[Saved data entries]
----

-- ==== Sys2Proof/Machine/Assembler.lean ====
section
/-! DEFINITION. The notation of spec/30_encoding.md R150-R153: command mnemonics, host access lines,
pseudo-instructions and line events, each as the events it stands for. Where the rules leave the text
open (separators, spaces), log 18. -/

namespace Sys2Proof.Machine

/-! ## Lines -/

/-- One line of a test program. -/
inductive AsmLine where
  /-- A command mnemonic (R150). -/
  | command (i : Instr)
  /-- `WR target, imm32` (R151). -/
  | wr (off : Nat) (v : Word)
  /-- `RD target` (R151). -/
  | rd (off : Nat)
  /-- `FILL TXBUF, b0, …` (R152). -/
  | fill (bs : List Byte)
  /-- `SETMSG i, v0, …` (R152). -/
  | setMsg (i : Nat) (vs : List Word)
  /-- `FEED.CRC b0, …` (R152). -/
  | feedCrc (bs : List Byte)
  /-- `FEED.LRC b0, …` (R152). -/
  | feedLrc (bs : List Byte)
  /-- `WAIT target, mask, value` (R152). -/
  | wait (off : Nat) (mask value : Word)
  /-- `CLEAR.STATUS mask` (R152). -/
  | clearStatus (mask : Word)
  /-- `RXCHAR b` (R153). -/
  | rxChar (b : Byte)
  /-- `RXEOS` (R153). -/
  | rxEos
  /-- `TICK n` (R153). -/
  | tick (n : Nat)
deriving DecidableEq, Repr

/-- The offset of `TXBUF[i]` (R151). -/
def txbufOffset (i : Nat) : Nat := 0x1000 + 4 * i

/-- The offset of `RXBUF[i]` (R151). -/
def rxbufOffset (i : Nat) : Nat := 0x1400 + 4 * i

/-- The offset of `MSG[i]` (R151). -/
def msgOffset (i : Nat) : Nat := 0x4000 + 4 * i

/-- The event of a host write. -/
def writeEvent (off : Nat) (v : Word) : Event := .busWrite .word off v

/-- The command word of an instruction; `none` for a PDU row, which is no command. -/
def commandWord (i : Instr) : Option Word :=
  match encode i with
  | .command v => some v
  | .pdu _ _ _ => none

/-- A command is one `BusWrite(0x010, word)` (R150). -/
def commandEvents (i : Instr) : List Event :=
  match commandWord i with
  | some v => [writeEvent RegName.cmd.offset v]
  | none => []

/-- Writes of a list of words to consecutive entries. -/
def writeList (offset : Nat → Nat) (i : Nat) : List Word → List Event
  | [] => []
  | v :: vs => writeEvent (offset i) v :: writeList offset (i + 1) vs

/-- The events of a line (R150-R153). WAIT gives one read: it is a host loop of which the block sees only
the reads, and `waitDone` is its exit test. -/
def AsmLine.events : AsmLine → List Event
  | .command i => commandEvents i
  | .wr off v => [writeEvent off v]
  | .rd off => [.busRead .word off]
  | .fill bs =>
    writeList txbufOffset 0 (bs.map fun b => b.setWidth 32)
      ++ [writeEvent RegName.txlen.offset (BitVec.ofNat 32 bs.length)]
  | .setMsg i vs => writeList msgOffset i vs
  | .feedCrc bs => bs.flatMap fun b => commandEvents (.crcFeed b)
  | .feedLrc bs => bs.flatMap fun b => commandEvents (.lrcFeed b)
  | .wait off _ _ => [.busRead .word off]
  | .clearStatus mask => [writeEvent RegName.status.offset mask]
  | .rxChar b => [.rxChar b]
  | .rxEos => [.rxEos]
  | .tick n => List.replicate n .tick

/-- The exit test of WAIT (R152): `(result & mask) = value`. -/
def waitDone (mask value result : Word) : Bool := result &&& mask == value

/-- The ticks that bring the clock from instant `now` to an `@t` mark (R153). -/
def untilInstant (now t : Nat) : List Event := List.replicate (t - now) .tick

/-! ## Text -/

/-- Cut a comment off a line: `;` starts one (R150). -/
def cutComment : List Char → List Char
  | [] => []
  | c :: cs => if c = ';' then [] else c :: cutComment cs

/-- A character that separates the words of a line. -/
def isSeparator (c : Char) : Bool := c == ' ' || c == ',' || c == '\t'

/-- Split a line into its words, upper case (mnemonics are case-insensitive, R150). `word` holds the
letters of the word being read, last first. -/
def splitWords (word : List Char) : List Char → List (List Char)
  | [] => if word.isEmpty then [] else [word.reverse]
  | c :: cs =>
    if isSeparator c then
      if word.isEmpty then splitWords [] cs else word.reverse :: splitWords [] cs
    else splitWords (c.toUpper :: word) cs

/-- The value of a decimal digit. -/
def decimalDigit (c : Char) : Option Nat :=
  if '0'.toNat ≤ c.toNat ∧ c.toNat ≤ '9'.toNat then some (c.toNat - '0'.toNat) else none

/-- The value of a hex digit. -/
def hexDigit (c : Char) : Option Nat :=
  if 'A'.toNat ≤ c.toNat ∧ c.toNat ≤ 'F'.toNat then some (c.toNat - 'A'.toNat + 10)
  else decimalDigit c

/-- The number that a list of digits spells after the value read so far. -/
def readDigits (base : Nat) (digit : Char → Option Nat) (acc : Nat) : List Char → Option Nat
  | [] => some acc
  | c :: cs =>
    match digit c with
    | some d => readDigits base digit (base * acc + d) cs
    | none => none

/-- A number: decimal, or hex after `0x` (R150). -/
def readNumber (w : List Char) : Option Nat :=
  match w with
  | [] => none
  | ['0', 'X'] => none
  | '0' :: 'X' :: digits => readDigits 16 hexDigit 0 digits
  | digits => readDigits 10 decimalDigit 0 digits

/-- An operand of 32 bits. -/
def readImm32 (w : List Char) : Option Word :=
  match readNumber w with
  | some n => if n < 2 ^ 32 then some (BitVec.ofNat 32 n) else none
  | none => none

/-- An operand of one byte. -/
def readImm8 (w : List Char) : Option Byte :=
  match readNumber w with
  | some n => if n < 256 then some (BitVec.ofNat 8 n) else none
  | none => none

/-- Every word of a list read with one reader, or nothing. -/
def readAll {α : Type} (read : List Char → Option α) : List (List Char) → Option (List α)
  | [] => some []
  | w :: ws =>
    match read w, readAll read ws with
    | some v, some vs => some (v :: vs)
    | _, _ => none

/-- The register names of a `target` (R151, 10_state.md R31). -/
def registerNames : List (String × RegName) :=
  [("ID", .id), ("CFG", .cfg), ("STATUS", .status), ("IE", .ie), ("CMD", .cmd), ("CRC", .crc),
    ("LRC", .lrc), ("BAUD", .baud), ("TXDLY", .txdly), ("TXUNIT", .txunit), ("TXLEN", .txlen),
    ("TXTID", .txtid), ("RXUNIT", .rxunit), ("RXLEN", .rxlen), ("RXTID", .rxtid),
    ("RXPID", .rxpid), ("NOW", .now), ("CNT_RXOK", .cntRxok), ("CNT_FRAMEERR", .cntFrameerr),
    ("CNT_CRCERR", .cntCrcerr), ("CNT_OVERRUN", .cntOverrun)]

/-- The index of a RAM entry: the digits before a closing bracket. -/
def readIndex (w : List Char) : Option Nat :=
  match w.reverse with
  | ']' :: digits => readNumber digits.reverse
  | _ => none

/-- The offset of a RAM entry `NAME[i]` below its limit. -/
def entryOffset (limit : Nat) (offset : Nat → Nat) (index : List Char) : Option Nat :=
  match readIndex index with
  | some i => if i < limit then some (offset i) else none
  | none => none

/-- A `target` (R151): a register name, a RAM entry, or a numeric offset. -/
def readOffset (w : List Char) : Option Nat :=
  match registerNames.find? fun p => p.1.toList == w with
  | some p => some p.2.offset
  | none =>
    match w with
    | 'T' :: 'X' :: 'B' :: 'U' :: 'F' :: '[' :: rest => entryOffset Config.bufN txbufOffset rest
    | 'R' :: 'X' :: 'B' :: 'U' :: 'F' :: '[' :: rest => entryOffset Config.bufN rxbufOffset rest
    | 'M' :: 'S' :: 'G' :: '[' :: rest => entryOffset Config.msgN msgOffset rest
    | _ => readNumber w

/-- The mnemonics that take no operand (R121, R150). -/
def plainMnemonics : List (String × Instr) :=
  [("NOP", .nop), ("CRC.INIT", .crcInit), ("LRC.INIT", .lrcInit), ("ENCODE.REQ", .encodeReq),
    ("ENCODE.RSP", .encodeRsp), ("DECODE.REQ", .decodeReq), ("DECODE.RSP", .decodeRsp),
    ("TX.SEND", .txSend), ("RX.ENABLE", .rxEnable), ("RX.DISABLE", .rxDisable),
    ("RX.RELEASE", .rxRelease), ("RESET.SOFT", .resetSoft)]

/-- The line that the words of a text line spell; `none` where they spell none. -/
def readLine (ws : List (List Char)) : Option AsmLine :=
  match ws with
  | [] => none
  | name :: args =>
    match plainMnemonics.find? fun p => p.1.toList == name, args with
    | some p, [] => some (.command p.2)
    | some _, _ :: _ => none
    | none, _ =>
      if name == "CRC.FEED".toList then
        match args with
        | [b] => (readImm8 b).map fun v => .command (.crcFeed v)
        | _ => none
      else if name == "LRC.FEED".toList then
        match args with
        | [b] => (readImm8 b).map fun v => .command (.lrcFeed v)
        | _ => none
      else if name == "WR".toList then
        match args with
        | [target, imm] =>
          match readOffset target, readImm32 imm with
          | some off, some v => some (.wr off v)
          | _, _ => none
        | _ => none
      else if name == "RD".toList then
        match args with
        | [target] => (readOffset target).map .rd
        | _ => none
      else if name == "FILL".toList then
        match args with
        | ram :: bs => if ram == "TXBUF".toList then (readAll readImm8 bs).map .fill else none
        | [] => none
      else if name == "SETMSG".toList then
        match args with
        | i :: vs =>
          match readNumber i, readAll readImm32 vs with
          | some k, some words => some (.setMsg k words)
          | _, _ => none
        | [] => none
      else if name == "FEED.CRC".toList then (readAll readImm8 args).map .feedCrc
      else if name == "FEED.LRC".toList then (readAll readImm8 args).map .feedLrc
      else if name == "WAIT".toList then
        match args with
        | [target, mask, value] =>
          match readOffset target, readImm32 mask, readImm32 value with
          | some off, some m, some v => some (.wait off m v)
          | _, _, _ => none
        | _ => none
      else if name == "CLEAR.STATUS".toList then
        match args with
        | [mask] => (readImm32 mask).map .clearStatus
        | _ => none
      else if name == "RXCHAR".toList then
        match args with
        | [b] => (readImm8 b).map .rxChar
        | _ => none
      else if name == "RXEOS".toList then
        match args with
        | [] => some .rxEos
        | _ => none
      else if name == "TICK".toList then
        match args with
        | [n] => (readNumber n).map .tick
        | _ => none
      else none

/-- A text line to a line of the program, with the instant of its `@t` mark if it has one (R153). -/
def assembleLine (text : List Char) : Option (Option Nat × AsmLine) :=
  match splitWords [] (cutComment text) with
  | ('@' :: digits) :: ws =>
    match readNumber digits, readLine ws with
    | some t, some l => some (some t, l)
    | _, _ => none
  | ws => (readLine ws).map fun l => (none, l)

end Sys2Proof.Machine
end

----

▶ **Task instructions**: Copy out the lines above that hold the string "isEmpty".

▶ **Exercise result**:
  | [] => if word.isEmpty then [] else [word.reverse]
      if word.isEmpty then splitWords [] cs else word.reverse :: splitWords [] cs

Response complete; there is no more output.